Supporting the price earlier this year was a long strike at Chile’s Escondida, the world’s largest copper mine. However, as that dispute was settled workers contracts have come up for renewal at other mines in Chile and Peru, causing if not out-right strikes then the fear of supply disruption.
Workers at Chile’s Zaldivar mine came out on strike after talks failed while nearby Centinelais is also in negotiations with the threat of strike action.
According to Reuters together the two mines produced 340,000 tons of copper in 2016. Unionized workers in Peru, the world’s second-biggest copper producer, began a nationwide strike on Wednesday protesting against labor reforms, Reuters reported.
Meanwhile, recent data from China show the economy picked up in the second quarter and the expectation that the world’s largest copper consumer is likely to hit growth targets for 2017 set earlier this year have only added fuel to the fire in supporting prices.
Analysts polled by Reuters more than doubled their estimates of a global copper deficit this year to 44,000 tons. Underlining how difficult it is to measure so many diverse data points and arrive at accurate numbers, however, the most recent report from the World Bureau of Metal Statistics estimates the copper market has already reached a deficit of 65,000 tons in the January to May period — almost as large a deficit as for the whole of 2016.

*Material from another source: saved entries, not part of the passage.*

-- ==== Sys2Proof/Laws/Books.lean ====
section
/-! SUPPORT. What the bookkeeping operations (time, queue posts, interrupt sources, audit records) leave as it was. -/

namespace Sys2Proof.Machine

@[simp] theorem State.reach_rest (s : State) (t : ℕ) :
    (s.reach t).pending = s.pending ∧ (s.reach t).space = s.space ∧ (s.reach t).bootAt = s.bootAt ∧
    (s.reach t).free = s.free ∧ (s.reach t).rdata = s.rdata ∧ (s.reach t).wres = s.wres ∧
    (s.reach t).banks = s.banks ∧ (s.reach t).log = s.log ∧ (s.reach t).ten = s.ten ∧ (s.reach t).exLast = s.exLast ∧
    (s.reach t).exAt = s.exAt ∧ (s.reach t).ic = s.ic ∧ (s.reach t).broken = s.broken ∧ (s.reach t).pub = s.pub ∧
    (s.reach t).zoneEv = s.zoneEv ∧ (s.reach t).safe = s.safe ∧ (s.reach t).safeLoaded = s.safeLoaded ∧
    (s.reach t).safeUnrec = s.safeUnrec ∧ (s.reach t).safeIrq = s.safeIrq ∧ (s.reach t).rtcOff = s.rtcOff ∧
    (s.reach t).rtcHeld = s.rtcHeld ∧ (s.reach t).cmds = s.cmds ∧ (s.reach t).cd = s.cd ∧ (s.reach t).cdg = s.cdg ∧
    (s.reach t).fwd = s.fwd ∧ (s.reach t).sk = s.sk ∧ (s.reach t).sk0mem = s.sk0mem ∧ (s.reach t).subIn = s.subIn ∧
    (s.reach t).subOut = s.subOut ∧ (s.reach t).isl = s.isl ∧ (s.reach t).adc = s.adc ∧ (s.reach t).fan = s.fan ∧
    (s.reach t).fio = s.fio ∧ (s.reach t).zb = s.zb ∧ (s.reach t).pnl = s.pnl ∧ (s.reach t).hb = s.hb ∧
    (s.reach t).boot = s.boot ∧ (s.reach t).clk = s.clk ∧ (s.reach t).pdErrs = s.pdErrs ∧ (s.reach t).ucal = s.ucal ∧
    (s.reach t).frame = s.frame ∧ (s.reach t).le = s.le ∧ (∀ a', (s.reach t).word a' = s.word a') ∧
    (∀ f' i' j', (s.reach t).get f' i' j' = s.get f' i' j') ∧ (∀ f' i' j', (s.reach t).bit f' i' j' = s.bit f' i' j') := by
  have h := Keeps.reach (μ := fun p => p ∈ [Part.now, Part.campusOff, Part.cl]) (σ := s) s t (Keeps.refl _ s) (by simp) (by simp) (by simp)
  exact ⟨h.pending, h.space.resolve_left (by simp), h.bootAt.resolve_left (by simp), h.free.resolve_left (by simp), h.rdata.resolve_left (by simp), h.wres.resolve_left (by simp), h.banks.resolve_left (by simp), h.log.resolve_left (by simp), h.ten.resolve_left (by simp), h.exLast.resolve_left (by simp), h.exAt.resolve_left (by simp), h.ic.resolve_left (by simp), h.broken.resolve_left (by simp), h.pub.resolve_left (by simp), h.zoneEv.resolve_left (by simp), h.safe.resolve_left (by simp), h.safeLoaded.resolve_left (by simp), h.safeUnrec.resolve_left (by simp), h.safeIrq.resolve_left (by simp), h.rtcOff.resolve_left (by simp), h.rtcHeld.resolve_left (by simp), h.cmds.resolve_left (by simp), h.cd.resolve_left (by simp), h.cdg.resolve_left (by simp), h.fwd.resolve_left (by simp), h.sk.resolve_left (by simp), h.sk0mem.resolve_left (by simp), h.subIn.resolve_left (by simp), h.subOut.resolve_left (by simp), h.isl.resolve_left (by simp), h.adc.resolve_left (by simp), h.fan.resolve_left (by simp), h.fio.resolve_left (by simp), h.zb.resolve_left (by simp), h.pnl.resolve_left (by simp), h.hb.resolve_left (by simp), h.boot.resolve_left (by simp), h.clk.resolve_left (by simp), h.pdErrs.resolve_left (by simp), h.ucal.resolve_left (by simp), h.frame.resolve_left (by simp), h.le.resolve_left (by simp), fun a' => by unfold State.word; rw [h.space.resolve_left (by simp)], fun f' i' j' => by unfold State.get State.word; rw [h.space.resolve_left (by simp)], fun f' i' j' => by unfold State.bit State.get State.word; rw [h.space.resolve_left (by simp)]⟩

@[simp] theorem State.slewBy_rest (s : State) (dt : ℕ) :
    (s.slewBy dt).pending = s.pending ∧ (s.slewBy dt).space = s.space ∧ (s.slewBy dt).now = s.now ∧
    (s.slewBy dt).bootAt = s.bootAt ∧ (s.slewBy dt).free = s.free ∧ (s.slewBy dt).rdata = s.rdata ∧
    (s.slewBy dt).wres = s.wres ∧ (s.slewBy dt).banks = s.banks ∧ (s.slewBy dt).log = s.log ∧
    (s.slewBy dt).ten = s.ten ∧ (s.slewBy dt).exLast = s.exLast ∧ (s.slewBy dt).exAt = s.exAt ∧
    (s.slewBy dt).ic = s.ic ∧ (s.slewBy dt).broken = s.broken ∧ (s.slewBy dt).pub = s.pub ∧
    (s.slewBy dt).zoneEv = s.zoneEv ∧ (s.slewBy dt).safe = s.safe ∧ (s.slewBy dt).safeLoaded = s.safeLoaded ∧
    (s.slewBy dt).safeUnrec = s.safeUnrec ∧ (s.slewBy dt).safeIrq = s.safeIrq ∧ (s.slewBy dt).rtcOff = s.rtcOff ∧
    (s.slewBy dt).rtcHeld = s.rtcHeld ∧ (s.slewBy dt).cmds = s.cmds ∧ (s.slewBy dt).cd = s.cd ∧
    (s.slewBy dt).cdg = s.cdg ∧ (s.slewBy dt).fwd = s.fwd ∧ (s.slewBy dt).sk = s.sk ∧
    (s.slewBy dt).sk0mem = s.sk0mem ∧ (s.slewBy dt).subIn = s.subIn ∧ (s.slewBy dt).subOut = s.subOut ∧
    (s.slewBy dt).isl = s.isl ∧ (s.slewBy dt).adc = s.adc ∧ (s.slewBy dt).fan = s.fan ∧ (s.slewBy dt).fio = s.fio ∧
    (s.slewBy dt).zb = s.zb ∧ (s.slewBy dt).pnl = s.pnl ∧ (s.slewBy dt).hb = s.hb ∧ (s.slewBy dt).boot = s.boot ∧
    (s.slewBy dt).clk = s.clk ∧ (s.slewBy dt).pdErrs = s.pdErrs ∧ (s.slewBy dt).ucal = s.ucal ∧
    (s.slewBy dt).frame = s.frame ∧ (s.slewBy dt).le = s.le ∧ (∀ a', (s.slewBy dt).word a' = s.word a') ∧
    (∀ f' i' j', (s.slewBy dt).get f' i' j' = s.get f' i' j') ∧
    (∀ f' i' j', (s.slewBy dt).bit f' i' j' = s.bit f' i' j') := by
  have h := Keeps.slewBy (μ := fun p => p ∈ [Part.campusOff, Part.cl]) (σ := s) s dt (Keeps.refl _ s) (by simp) (by simp)
  exact ⟨h.pending, h.space.resolve_left (by simp), h.now.resolve_left (by simp), h.bootAt.resolve_left (by simp), h.free.resolve_left (by simp), h.rdata.resolve_left (by simp), h.wres.resolve_left (by simp), h.banks.resolve_left (by simp), h.log.resolve_left (by simp), h.ten.resolve_left (by simp), h.exLast.resolve_left (by simp), h.exAt.resolve_left (by simp), h.ic.resolve_left (by simp), h.broken.resolve_left (by simp), h.pub.resolve_left (by simp), h.zoneEv.resolve_left (by simp), h.safe.resolve_left (by simp), h.safeLoaded.resolve_left (by simp), h.safeUnrec.resolve_left (by simp), h.safeIrq.resolve_left (by simp), h.rtcOff.resolve_left (by simp), h.rtcHeld.resolve_left (by simp), h.cmds.resolve_left (by simp), h.cd.resolve_left (by simp), h.cdg.resolve_left (by simp), h.fwd.resolve_left (by simp), h.sk.resolve_left (by simp), h.sk0mem.resolve_left (by simp), h.subIn.resolve_left (by simp), h.subOut.resolve_left (by simp), h.isl.resolve_left (by simp), h.adc.resolve_left (by simp), h.fan.resolve_left (by simp), h.fio.resolve_left (by simp), h.zb.resolve_left (by simp), h.pnl.resolve_left (by simp), h.hb.resolve_left (by simp), h.boot.resolve_left (by simp), h.clk.resolve_left (by simp), h.pdErrs.resolve_left (by simp), h.ucal.resolve_left (by simp), h.frame.resolve_left (by simp), h.le.resolve_left (by simp), fun a' => by unfold State.word; rw [h.space.resolve_left (by simp)], fun f' i' j' => by unfold State.get State.word; rw [h.space.resolve_left (by simp)], fun f' i' j' => by unfold State.bit State.get State.word; rw [h.space.resolve_left (by simp)]⟩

Against such a backdrop, it seems counterintuitive that LME-registered warehouse stocks have risen by a third since late June, while at the same time the cash to 3 months spread has increased to near multi-year highs, signaling ample nearby supply.
The conflicting data points of rising prices, estimates of the market deficit, supply disruption, robust consumption and sufficient physical supply to allow an increase in forward spreads can maybe only be explained in terms of timing.
Supply disruption this year had already been factored into prices, but stronger than expected consumption data out of China has lifted prices more recently. Analysts polled by Reuters are not expecting significant ongoing further supply disruption from wage negotiations in South America and the Indonesian government has called in the head of Freeport McMoRan to try to settle a long-running dispute over the world’s second-largest copper mine at Grasberg.
On balance, most analysts do not seem to expect the market will continue in deficit next year and indeed are predicting for it to return to a surplus of some 74,000 tons. Copper’s performance this year may have had its day, with an anticipated push about $6,000 dollars per ton proving unsustainable in the medium term.